Goal of the exercise: All lines holding the word "readMap" are to be copied from the records beneath.
..........
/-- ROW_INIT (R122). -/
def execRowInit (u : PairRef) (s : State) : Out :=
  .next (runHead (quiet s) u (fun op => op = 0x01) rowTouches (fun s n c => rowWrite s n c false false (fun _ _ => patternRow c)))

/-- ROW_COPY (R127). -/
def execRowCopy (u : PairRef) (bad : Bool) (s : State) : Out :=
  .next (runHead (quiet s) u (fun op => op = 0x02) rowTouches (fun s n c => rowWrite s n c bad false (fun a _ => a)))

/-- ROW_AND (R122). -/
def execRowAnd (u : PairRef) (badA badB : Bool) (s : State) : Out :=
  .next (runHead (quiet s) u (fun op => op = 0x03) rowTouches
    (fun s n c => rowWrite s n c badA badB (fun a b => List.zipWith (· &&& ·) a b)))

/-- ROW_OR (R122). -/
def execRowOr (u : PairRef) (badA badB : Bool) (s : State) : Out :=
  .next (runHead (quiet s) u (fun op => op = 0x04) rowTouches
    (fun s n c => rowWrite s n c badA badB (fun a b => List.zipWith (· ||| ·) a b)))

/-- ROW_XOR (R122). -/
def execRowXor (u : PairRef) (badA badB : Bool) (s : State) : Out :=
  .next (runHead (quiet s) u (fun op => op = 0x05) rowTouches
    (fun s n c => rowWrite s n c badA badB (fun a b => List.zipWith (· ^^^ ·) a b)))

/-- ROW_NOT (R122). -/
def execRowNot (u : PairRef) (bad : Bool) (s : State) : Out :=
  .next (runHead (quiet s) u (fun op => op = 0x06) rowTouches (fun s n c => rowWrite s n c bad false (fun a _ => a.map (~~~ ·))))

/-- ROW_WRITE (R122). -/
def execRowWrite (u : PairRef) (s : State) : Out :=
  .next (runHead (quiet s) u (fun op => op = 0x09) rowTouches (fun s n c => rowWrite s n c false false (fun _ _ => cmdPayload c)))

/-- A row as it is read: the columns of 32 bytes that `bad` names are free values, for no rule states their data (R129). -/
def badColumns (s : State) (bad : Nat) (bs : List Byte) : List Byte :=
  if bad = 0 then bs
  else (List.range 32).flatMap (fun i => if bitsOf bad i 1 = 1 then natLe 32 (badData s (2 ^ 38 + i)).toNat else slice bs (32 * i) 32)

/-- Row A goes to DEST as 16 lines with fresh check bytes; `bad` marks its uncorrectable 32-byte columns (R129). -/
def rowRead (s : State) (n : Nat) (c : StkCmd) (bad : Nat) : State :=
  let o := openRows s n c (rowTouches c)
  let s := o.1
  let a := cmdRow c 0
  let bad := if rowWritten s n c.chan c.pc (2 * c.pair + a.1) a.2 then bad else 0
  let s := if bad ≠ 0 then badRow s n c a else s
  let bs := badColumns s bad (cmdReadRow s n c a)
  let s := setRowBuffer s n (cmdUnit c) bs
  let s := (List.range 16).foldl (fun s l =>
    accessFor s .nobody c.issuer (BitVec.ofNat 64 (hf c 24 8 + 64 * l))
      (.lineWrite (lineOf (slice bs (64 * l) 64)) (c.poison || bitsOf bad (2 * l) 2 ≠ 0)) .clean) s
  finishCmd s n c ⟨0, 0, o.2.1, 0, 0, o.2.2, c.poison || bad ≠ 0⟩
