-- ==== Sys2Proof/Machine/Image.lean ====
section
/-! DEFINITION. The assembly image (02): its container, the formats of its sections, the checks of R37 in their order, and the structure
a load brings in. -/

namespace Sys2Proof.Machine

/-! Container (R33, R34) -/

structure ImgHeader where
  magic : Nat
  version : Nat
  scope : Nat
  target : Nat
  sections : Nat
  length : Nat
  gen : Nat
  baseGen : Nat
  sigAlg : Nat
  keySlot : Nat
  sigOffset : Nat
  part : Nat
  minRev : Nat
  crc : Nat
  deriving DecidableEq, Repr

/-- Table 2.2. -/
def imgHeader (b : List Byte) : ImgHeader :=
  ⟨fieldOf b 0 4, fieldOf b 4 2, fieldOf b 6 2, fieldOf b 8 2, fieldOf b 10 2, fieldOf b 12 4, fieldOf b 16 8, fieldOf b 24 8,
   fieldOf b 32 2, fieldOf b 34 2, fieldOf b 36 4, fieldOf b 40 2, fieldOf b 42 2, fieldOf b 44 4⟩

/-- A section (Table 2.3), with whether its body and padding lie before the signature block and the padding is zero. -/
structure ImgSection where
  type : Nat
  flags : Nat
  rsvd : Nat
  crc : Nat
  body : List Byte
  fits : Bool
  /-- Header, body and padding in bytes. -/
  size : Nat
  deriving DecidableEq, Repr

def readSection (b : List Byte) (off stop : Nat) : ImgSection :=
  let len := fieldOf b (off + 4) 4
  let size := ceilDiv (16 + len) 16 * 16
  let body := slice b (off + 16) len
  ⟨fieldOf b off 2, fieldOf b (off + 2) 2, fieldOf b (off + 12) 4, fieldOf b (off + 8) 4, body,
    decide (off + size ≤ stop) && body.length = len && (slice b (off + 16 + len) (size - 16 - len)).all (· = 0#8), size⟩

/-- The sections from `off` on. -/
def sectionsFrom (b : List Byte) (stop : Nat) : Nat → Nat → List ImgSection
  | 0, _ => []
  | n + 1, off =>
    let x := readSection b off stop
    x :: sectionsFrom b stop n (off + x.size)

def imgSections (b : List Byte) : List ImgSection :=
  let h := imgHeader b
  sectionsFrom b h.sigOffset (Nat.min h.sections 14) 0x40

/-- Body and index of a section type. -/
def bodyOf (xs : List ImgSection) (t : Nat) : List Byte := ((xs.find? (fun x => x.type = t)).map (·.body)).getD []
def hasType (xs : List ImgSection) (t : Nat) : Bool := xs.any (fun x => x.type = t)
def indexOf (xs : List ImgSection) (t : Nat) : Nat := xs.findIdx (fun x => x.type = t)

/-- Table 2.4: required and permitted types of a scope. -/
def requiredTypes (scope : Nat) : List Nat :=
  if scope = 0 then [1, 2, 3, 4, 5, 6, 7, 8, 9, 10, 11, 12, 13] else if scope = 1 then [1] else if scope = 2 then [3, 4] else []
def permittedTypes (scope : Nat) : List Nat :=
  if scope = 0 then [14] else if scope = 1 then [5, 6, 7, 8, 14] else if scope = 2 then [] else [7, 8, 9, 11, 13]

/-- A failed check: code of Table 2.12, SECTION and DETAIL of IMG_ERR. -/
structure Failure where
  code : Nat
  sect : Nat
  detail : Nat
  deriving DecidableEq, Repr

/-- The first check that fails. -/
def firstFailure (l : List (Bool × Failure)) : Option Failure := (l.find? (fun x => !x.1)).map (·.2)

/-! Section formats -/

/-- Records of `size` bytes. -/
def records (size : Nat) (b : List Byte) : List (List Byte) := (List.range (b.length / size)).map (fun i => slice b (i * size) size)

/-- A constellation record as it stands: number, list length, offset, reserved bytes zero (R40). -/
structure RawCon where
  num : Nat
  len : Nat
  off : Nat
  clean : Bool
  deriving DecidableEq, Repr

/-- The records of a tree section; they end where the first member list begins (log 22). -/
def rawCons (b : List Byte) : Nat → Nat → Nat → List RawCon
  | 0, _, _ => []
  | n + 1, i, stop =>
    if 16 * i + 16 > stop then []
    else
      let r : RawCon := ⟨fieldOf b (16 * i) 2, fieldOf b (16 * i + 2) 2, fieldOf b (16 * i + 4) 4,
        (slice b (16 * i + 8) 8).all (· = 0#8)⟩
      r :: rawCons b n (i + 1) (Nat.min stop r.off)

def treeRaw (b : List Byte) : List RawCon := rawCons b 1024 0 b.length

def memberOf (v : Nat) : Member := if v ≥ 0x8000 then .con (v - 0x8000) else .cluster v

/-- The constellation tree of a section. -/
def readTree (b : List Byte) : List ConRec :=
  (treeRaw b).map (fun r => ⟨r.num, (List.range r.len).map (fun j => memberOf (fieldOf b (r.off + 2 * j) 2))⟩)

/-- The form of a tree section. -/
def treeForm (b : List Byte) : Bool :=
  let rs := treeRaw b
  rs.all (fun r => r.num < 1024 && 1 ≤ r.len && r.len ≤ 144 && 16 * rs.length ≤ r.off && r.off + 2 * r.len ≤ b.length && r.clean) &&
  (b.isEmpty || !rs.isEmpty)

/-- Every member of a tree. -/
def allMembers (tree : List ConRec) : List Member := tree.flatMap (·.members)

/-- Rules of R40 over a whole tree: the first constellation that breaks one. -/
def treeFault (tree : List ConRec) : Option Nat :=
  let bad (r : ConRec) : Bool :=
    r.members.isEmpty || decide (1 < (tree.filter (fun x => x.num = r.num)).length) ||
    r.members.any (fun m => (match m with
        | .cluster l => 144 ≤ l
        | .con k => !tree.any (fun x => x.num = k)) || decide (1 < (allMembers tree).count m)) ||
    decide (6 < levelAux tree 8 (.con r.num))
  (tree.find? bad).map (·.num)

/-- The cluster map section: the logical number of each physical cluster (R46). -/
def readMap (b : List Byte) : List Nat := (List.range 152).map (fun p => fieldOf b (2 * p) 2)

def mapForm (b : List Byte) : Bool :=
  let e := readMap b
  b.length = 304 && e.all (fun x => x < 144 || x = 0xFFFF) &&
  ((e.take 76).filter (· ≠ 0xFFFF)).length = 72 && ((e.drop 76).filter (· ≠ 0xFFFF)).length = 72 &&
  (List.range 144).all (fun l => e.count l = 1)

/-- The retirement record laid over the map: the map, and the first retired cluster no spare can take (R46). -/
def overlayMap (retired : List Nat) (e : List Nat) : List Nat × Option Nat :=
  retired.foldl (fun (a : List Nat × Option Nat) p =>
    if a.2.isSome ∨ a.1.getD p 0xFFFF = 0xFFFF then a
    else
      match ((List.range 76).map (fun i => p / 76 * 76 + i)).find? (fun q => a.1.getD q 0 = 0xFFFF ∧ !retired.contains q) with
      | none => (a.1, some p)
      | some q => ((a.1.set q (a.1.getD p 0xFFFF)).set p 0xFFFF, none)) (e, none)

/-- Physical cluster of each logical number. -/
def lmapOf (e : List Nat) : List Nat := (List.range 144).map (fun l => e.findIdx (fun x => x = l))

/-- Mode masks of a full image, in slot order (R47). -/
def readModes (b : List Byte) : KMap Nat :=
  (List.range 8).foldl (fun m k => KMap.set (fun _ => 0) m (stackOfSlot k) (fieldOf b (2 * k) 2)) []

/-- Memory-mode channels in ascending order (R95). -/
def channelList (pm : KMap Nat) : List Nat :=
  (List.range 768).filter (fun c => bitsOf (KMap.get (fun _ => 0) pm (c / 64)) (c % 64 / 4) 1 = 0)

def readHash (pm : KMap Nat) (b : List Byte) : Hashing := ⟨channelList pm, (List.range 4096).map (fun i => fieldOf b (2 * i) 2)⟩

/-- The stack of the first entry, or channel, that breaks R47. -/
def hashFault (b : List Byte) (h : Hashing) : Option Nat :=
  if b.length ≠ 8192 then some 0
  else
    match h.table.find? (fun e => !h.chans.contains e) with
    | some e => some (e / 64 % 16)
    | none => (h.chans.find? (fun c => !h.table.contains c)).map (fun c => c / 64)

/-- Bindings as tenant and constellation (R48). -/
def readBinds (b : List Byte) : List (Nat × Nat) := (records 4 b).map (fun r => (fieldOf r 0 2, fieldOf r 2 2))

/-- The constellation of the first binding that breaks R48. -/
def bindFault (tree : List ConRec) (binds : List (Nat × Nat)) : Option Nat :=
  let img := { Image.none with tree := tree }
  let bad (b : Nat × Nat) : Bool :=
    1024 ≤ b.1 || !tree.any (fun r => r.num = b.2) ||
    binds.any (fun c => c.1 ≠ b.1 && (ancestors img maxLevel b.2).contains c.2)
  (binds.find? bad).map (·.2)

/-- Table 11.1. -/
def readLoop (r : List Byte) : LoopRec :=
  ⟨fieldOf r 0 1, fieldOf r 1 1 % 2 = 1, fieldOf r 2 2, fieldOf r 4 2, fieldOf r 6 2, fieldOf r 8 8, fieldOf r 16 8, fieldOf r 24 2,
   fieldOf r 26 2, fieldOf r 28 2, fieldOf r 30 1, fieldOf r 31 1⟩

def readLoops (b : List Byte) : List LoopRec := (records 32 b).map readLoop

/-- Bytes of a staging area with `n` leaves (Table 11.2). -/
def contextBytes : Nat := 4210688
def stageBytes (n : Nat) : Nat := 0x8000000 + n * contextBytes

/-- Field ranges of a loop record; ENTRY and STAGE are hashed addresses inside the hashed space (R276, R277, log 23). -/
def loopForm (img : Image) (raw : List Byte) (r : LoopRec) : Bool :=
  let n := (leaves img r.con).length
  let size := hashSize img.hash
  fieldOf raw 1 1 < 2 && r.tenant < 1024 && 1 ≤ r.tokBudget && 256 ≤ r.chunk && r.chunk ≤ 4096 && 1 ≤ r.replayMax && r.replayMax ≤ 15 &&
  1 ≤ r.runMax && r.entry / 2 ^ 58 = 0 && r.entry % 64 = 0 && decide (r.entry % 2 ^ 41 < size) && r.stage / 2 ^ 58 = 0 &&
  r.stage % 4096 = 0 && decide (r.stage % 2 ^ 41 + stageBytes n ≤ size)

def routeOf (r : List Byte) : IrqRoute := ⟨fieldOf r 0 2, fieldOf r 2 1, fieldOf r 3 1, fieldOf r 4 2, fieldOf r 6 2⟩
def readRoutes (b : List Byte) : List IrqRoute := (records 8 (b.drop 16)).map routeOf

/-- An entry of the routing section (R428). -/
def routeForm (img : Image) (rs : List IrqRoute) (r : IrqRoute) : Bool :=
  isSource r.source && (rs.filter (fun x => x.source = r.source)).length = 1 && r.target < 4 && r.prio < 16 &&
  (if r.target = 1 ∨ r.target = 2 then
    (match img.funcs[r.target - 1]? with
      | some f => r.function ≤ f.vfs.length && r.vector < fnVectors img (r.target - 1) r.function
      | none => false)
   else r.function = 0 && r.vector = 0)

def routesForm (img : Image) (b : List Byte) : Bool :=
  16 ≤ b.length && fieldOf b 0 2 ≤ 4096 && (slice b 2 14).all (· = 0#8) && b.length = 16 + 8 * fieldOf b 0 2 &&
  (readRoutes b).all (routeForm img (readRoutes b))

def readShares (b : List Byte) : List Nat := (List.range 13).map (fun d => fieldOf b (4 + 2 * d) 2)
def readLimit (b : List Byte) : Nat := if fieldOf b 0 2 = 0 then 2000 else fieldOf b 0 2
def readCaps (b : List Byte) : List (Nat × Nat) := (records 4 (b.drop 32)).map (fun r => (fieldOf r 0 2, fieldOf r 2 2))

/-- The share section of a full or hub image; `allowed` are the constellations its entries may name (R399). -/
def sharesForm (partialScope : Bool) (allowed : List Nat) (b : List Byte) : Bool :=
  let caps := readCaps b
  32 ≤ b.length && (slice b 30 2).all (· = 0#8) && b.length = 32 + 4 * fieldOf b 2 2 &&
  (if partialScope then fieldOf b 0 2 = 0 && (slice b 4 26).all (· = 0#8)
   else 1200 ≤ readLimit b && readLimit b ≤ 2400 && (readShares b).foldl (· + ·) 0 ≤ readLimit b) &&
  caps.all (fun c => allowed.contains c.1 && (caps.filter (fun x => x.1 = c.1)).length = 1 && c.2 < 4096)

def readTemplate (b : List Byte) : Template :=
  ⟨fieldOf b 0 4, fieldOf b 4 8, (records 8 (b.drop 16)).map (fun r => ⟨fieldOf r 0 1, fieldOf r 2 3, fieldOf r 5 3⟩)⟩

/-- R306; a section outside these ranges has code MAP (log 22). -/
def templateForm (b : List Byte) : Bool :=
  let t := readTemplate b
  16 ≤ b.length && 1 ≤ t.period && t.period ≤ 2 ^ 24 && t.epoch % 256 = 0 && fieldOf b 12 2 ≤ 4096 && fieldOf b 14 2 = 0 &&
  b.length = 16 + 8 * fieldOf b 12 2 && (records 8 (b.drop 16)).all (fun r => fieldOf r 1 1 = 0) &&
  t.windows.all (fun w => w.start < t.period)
..........
Problem solution:
def readMap (b : List Byte) : List Nat := (List.range 152).map (fun p => fieldOf b (2 * p) 2)
  let e := readMap b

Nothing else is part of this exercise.